Закипел чайник, Андрей выключил плиту, снял его, и все это, не выпуская из рук пиджака. Лидия вдруг рассмеялась, и Андрей затравленно глянул на нее.
— Почему я ничего не знаю? — Андрею очень хотелось добиться сегодня взаимопонимания, но прежде надо было разгадать эту головоломку. Ведь у него хорошая память, и если что-то забывалось, он места себе найти не мог, пока не вспомнит.
— Ты же в командировке был, — укоризненно заметила Лидия. — Развлекался. Обращался, как с вещью.
Андрей медленно и ласково накрыл пиджаком плечи жене, она тотчас сбросила его на пол.

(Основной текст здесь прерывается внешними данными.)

/-- The first engine, Fetch where there is none. -/
def firstEng (w : BitVec 128) : Engine := ((enginesOf w).map Prod.fst).getD .fetch
/-- The last engine, Fetch where there is none. -/
def lastEng (w : BitVec 128) : Engine := ((enginesOf w).map Prod.snd).getD .fetch
/-- The instruction has a part on the engine. -/
def usesEng (w : BitVec 128) (e : Engine) : Bool :=
  match enginesOf w with
  | some (a, b) => a == e || b == e
  | none => false

/-- The two instructions share an engine. -/
def shareEng (v w : BitVec 128) : Bool := engines.any (fun e => usesEng v e && usesEng w e)

/-! ## Decode checks (R304, R305, R318, R320, R328, R332) -/

/-- Forms that a class lists (R305). -/
def formOk (w : BitVec 128) : Bool :=
  match wClass w with
  | 0x08 | 0x09 | 0x0A => wForm w ≤ 1
  | 0x10 | 0x12 | 0x22 => wForm w ≤ 1
  | 0x11 => wForm w == 1
  | 0x19 => wForm w ≤ 2
  | _ => wForm w == 0

/-- Classes that R305 defines. -/
def classOk (c : Nat) : Bool :=
  [0, 1, 2, 3, 0x08, 0x09, 0x0A, 0x0B, 0x10, 0x11, 0x12, 0x13, 0x14, 0x15, 0x16, 0x18, 0x19, 0x1A, 0x1B, 0x20, 0x21,
    0x22].contains c

/-- The operand fields break no reserved bit or reserved value (R309, R311, R317 to R323, R327, R328). -/
def operandsOk (w : BitVec 128) : Bool :=
  match wClass w with
  | 0x02 => fld w 46 0 == 0
  | 0x08 => fld w 83 82 == 0 && fld w 55 0 == 0 && (wForm w == 1 || fld w 81 56 == 0)
  | 0x09 => fld w 55 0 == 0 && (if wForm w == 1 then fld w 83 82 == 0 else fld w 81 56 == 0)
  | 0x0A => fld w 31 0 == 0 && (fld w 84 84 == 1 || fld w 67 56 == 0) &&
      (if wForm w == 1 then fld w 80 68 == 0 && (fld w 84 84 == 0 || fld w 83 83 == 1) else fld w 55 32 == 0)
  | 0x0B | 0x11 | 0x13 | 0x14 | 0x19 | 0x1A | 0x1B => fld w 84 0 == 0
  | 0x10 => if wForm w == 0 then fld w 8 0 == 0 && decide (1 ≤ fld w 27 9) && decide (fld w 27 9 ≤ 393216)
            else fld w 84 0 == 0
  | 0x12 => if wForm w == 0 then
              fld w 5 0 == 0 && decide (1 ≤ fld w 27 9) && decide (fld w 27 9 ≤ 393216) && decide (fld w 8 6 ≤ 5)
            else fld w 84 0 == 0
  | 0x15 | 0x16 => fld w 46 0 == 0
  | 0x18 => fld w 20 0 == 0
  | 0x20 => fld w 75 64 == 0 && (fld w 100 100 == 1 || fld w 99 90 == 0) &&
      (fld w 101 101 == 1 || (decide (1 ≤ fld w 63 0) && decide (fld w 63 0 ≤ 65535)))
  | 0x21 => fld w 67 64 == 0 && fld w 98 98 == 0
  | 0x22 => fld w 67 64 == 0 &&
      (wForm w == 1 || (fld w 99 99 == 0 && fld w 97 84 == 0 && fld w 83 68 == 0 && fld w 63 0 == 0))
  | _ => fld w 103 0 == 0

/-- The masks name neither the first nor the last engine; the control class has none (R304). -/
def masksOk (w : BitVec 128) : Bool :=
  match enginesOf w with
  | some (a, b) => !bitSet (wWait w) (engNo a) && !bitSet (wPost w) (engNo b)
  | none => wWait w == 0 && wPost w == 0

/-- The word breaks no encoding rule (fault code 1). -/
def encodingOk (w : BitVec 128) : Bool :=
  classOk (wClass w) && formOk w && fld w 119 116 == 1 && fld w 121 120 != 3 && masksOk w &&
    (!wEot w || isAccum w) && operandsOk w

/-- The word may stand in this stream (fault code 2). -/
def streamOk (x : Stream) (w : BitVec 128) : Bool :=
  fld w 121 120 == streamNo x &&
    (x == .b || !([0x0A, 0x1A, 0x1B].contains (wClass w) || (wClass w == 0x19 && wForm w == 0)))

/-- The word carries a line offset in bits [103:85]. -/
def hasDesc (w : BitVec 128) : Bool :=
  match wClass w with
  | 0x10 => wForm w == 1
  | 0x08 | 0x09 | 0x0A | 0x0B | 0x11 | 0x12 | 0x13 | 0x14 | 0x18 | 0x19 | 0x1A | 0x1B => true
  | _ => false

/-- A step-relative target (R328). -/
def isRel (w : BitVec 128) : Bool := (wClass w == 0x21 || wClass w == 0x22) && fld w 99 99 == 1

/-- An instruction fault: code, detail and address (R332, R334). -/
structure IFault where
  kind : Nat
  detail : Nat
  addr : Nat
  deriving DecidableEq, Repr

/-- The decode fault of a word, lowest code first: encoding, stream, sequence (a step-relative target before STEP),
address (a line offset out of range, a misaligned JUMP target) (R332). -/
def decodeFault (t : Nat) (x : Stream) (marked : Bool) (w : BitVec 128) : Option IFault :=
  if !encodingOk w then some ⟨1, 0, 0⟩
  else if !streamOk x w then some ⟨2, 0, 0⟩
  else if isRel w && !marked then some ⟨5, 0, 0⟩
  else if hasDesc w && wDesc w ≥ storeBytes then some ⟨6, 0, tileAddr t (wDesc w)⟩
  else if wClass w == 0x10 && wForm w == 0 && fld w 46 28 ≥ 393216 then some ⟨6, 0, tileAddr t (fld w 46 28 * 64)⟩
  else if wClass w == 0x02 && fld w 103 47 % 16 != 0 then some ⟨6, 4, fld w 103 47⟩
  else none

/-! ## Stream control blocks -/

/-- The control block of a stream. -/
def getCtl (v : Tile) : Stream → StreamCtl
  | .f => v.sf | .b => v.sb | .u => v.su

/-- A tile with a control block replaced. -/
def putCtl (v : Tile) (x : Stream) (c : StreamCtl) : Tile :=
  match x with
  | .f => { v with sf := c }
  | .b => { v with sb := c }
  | .u => { v with su := c }

/-- Number of a stream of a tile in lists of stopped streams. -/
def streamKey (t : Nat) (x : Stream) : Nat := t * 4 + streamNo x

/-! ## Instruction faults (R333, R334) -/

/-- The recurrence of a cause in the replay of the same step (R333, R254, R147). -/
def recurs (q : Part) (cause a b : Nat) : Bool :=
  q.replay && q.recur.any (fun r => r.cause == cause && r.step == q.step && r.a == a && r.b == b)

/-- A cause of restart that holds the partition when it recurs in the replay. -/
def causeOrHold (s : State) (p code cause a b : Nat) : State :=
  let q := getPart s p
  if recurs q cause a b then addHold s p code
  else addCause (putPart s p { q with recur := q.recur ++ [⟨cause, q.step, a, b⟩] }) p code

/-- A fault stops the tile in all three streams, faults the stream, writes the record of the first fault, raises
tile.fault and asks for the partition's restart (R333, R334); `eng` 4 for the sequencer. -/
def tileFault (s : State) (t : Nat) (x : Stream) (eng pc seq : Nat) (f : IFault) : State :=
  let v := getTile s t
  let rec0 : FaultRec :=
    { valid := true, kind := f.kind, stream := streamNo x, engine := eng, address := f.addr, detail := f.detail
      seq := seq, timeS := s.time.s, timeNs := s.time.ns, pc := pc }
  let v := putCtl v x { getCtl v x with state := .faulted }
  let v := { v with stopped := true, fault := if v.fault.valid then v.fault else rec0 }
  let s := putTile s t v
  let p := partOfTile s t
  let s := raise s 0x0A01 (p.getD 0xFF) (unitId (tagOf s t) 0 (if eng < 4 then eng else 0) t)
    [streamNo x, f.kind, seq, eng]
  match p with
  | some p => causeOrHold s p 0x0A01 0 f.kind pc
  | none => s

/-- A tile can act: its slot has a physical tile whose domain is not in NAP or SLEEP (R401, R402, R420). -/
def tileUp (s : State) (t : Nat) : Bool := tilePresent s t && !domDeep s (tileDom s t)

/-- The partition of a tile that can act lets its engines go on; a dead tile acts no more (R401). -/
def tileGoes (s : State) (t : Nat) : Bool :=
  tileUp s t &&
  match partOfTile s t with
  | some p => ((getPart s p).state == .running || (getPart s p).state == .preempted) && !(getTile s t).stopped
  | none => false

/-! ## Tokens (R36, R39) -/

/-- Key of the token queue of a stream from one engine to another. -/
def tokKey (x : Stream) (a b : Nat) : Nat := streamNo x * 16 + a * 4 + b

/-- All tokens of a mask are present at the engine. -/
def tokensReady (v : Tile) (x : Stream) (mask : Nat) (e : Engine) : Bool :=
  (upFrom 0 4).all (fun a => !bitSet mask a || decide (1 ≤ mget 0 v.tokens (tokKey x a (engNo e))))

/-- Takes one token from each queue of a mask. -/
def takeTokens (v : Tile) (x : Stream) (mask : Nat) (e : Engine) : Tile :=
  { v with tokens := (upFrom 0 4).foldl (fun m a =>
      if bitSet mask a then mset 0 m (tokKey x a (engNo e)) (mget 0 m (tokKey x a (engNo e)) - 1) else m) v.tokens }

/-- Places the tokens of a mask whose queues have room; the mask of those left (R39). -/
def placeTokens (v : Tile) (x : Stream) (mask : Nat) (e : Engine) : Tile × Nat :=
  (upFrom 0 4).foldl (fun r b =>
    if bitSet mask b then
      let k := tokKey x (engNo e) b
      if mget 0 r.1.tokens k < 32 then ({ r.1 with tokens := mset 0 r.1.tokens k (mget 0 r.1.tokens k + 1) }, r.2)
      else (r.1, r.2 + 2 ^ b)
    else r) (v, 0)

/-! ## Completion (R39, R309) -/

/-- Every dispatched instruction of the stream has completed. -/
def streamQuiet (v : Tile) (x : Stream) : Bool :=
  v.waiting.all (fun q => q.x != x) && v.inflight.all (fun i => i.q.x != x)

/-- A stream past its END becomes HALTED once its instructions have completed (R309). -/
def settleHalt (v : Tile) : Tile :=
  streams.foldl (fun v x =>
    let c := getCtl v x
    if c.state == .running && c.ended && streamQuiet v x then putCtl v x { c with state := .halted } else v) v

/-- An instruction completes: its posts are placed, or wait for room (R39). -/
def completeInstr (v : Tile) (q : QInstr) : Tile :=
  let r := placeTokens v q.x (wPost q.w) (lastEng q.w)
  if r.2 = 0 then settleHalt r.1
  else { r.1 with inflight := r.1.inflight ++ [⟨q, lastEng q.w, .post r.2, [], 0⟩] }

/-- Completes an instruction of a tile in the state. -/
def completeAt (s : State) (t : Nat) (q : QInstr) : State := putTile s t (completeInstr (getTile s t) q)

/-- Places posts that waited for room, as far as there is any. -/
def retryPosts (v : Tile) : Tile :=
  let base : Tile := { v with inflight := [] }
  let r := v.inflight.foldl (fun (acc : Tile × List Inflight) i =>
    match i.why with
    | .post m =>
      let p := placeTokens acc.1 i.q.x m i.eng
      if p.2 = 0 then (p.1, acc.2) else (p.1, acc.2 ++ [{ i with why := .post p.2 }])
    | _ => (acc.1, acc.2 ++ [i])) (base, [])
  settleHalt { r.1 with inflight := r.2 }

/-! ## Run-ahead and readiness (R34, R35, R38, R40) -/

/-- Sequence numbers of a stream are 32 bits and wrap: `a` was assigned before `b` (R32). -/
def seqBefore (a b : Nat) : Bool := a != b && decide ((b + 2 ^ 32 - a) % 2 ^ 32 < 2 ^ 31)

— Как с вещью! — воскликнула она.
— Послушай, тебя в детстве не роняли?
— Роняли!
— Я в этом тоже виноват?
— Виноват. Ты любишь быть виноватым.
— Обожаю, — сказал он весело. — Я виноват, что ветер, я виноват, что небо, что давление, что концерта нет, что утащил тебя в Магадан…
— И что меня роняли в детстве с лошади. — Лидия вдруг соскочила со стула, схватила Андрея за уши и потянула так, что он охнул от боли.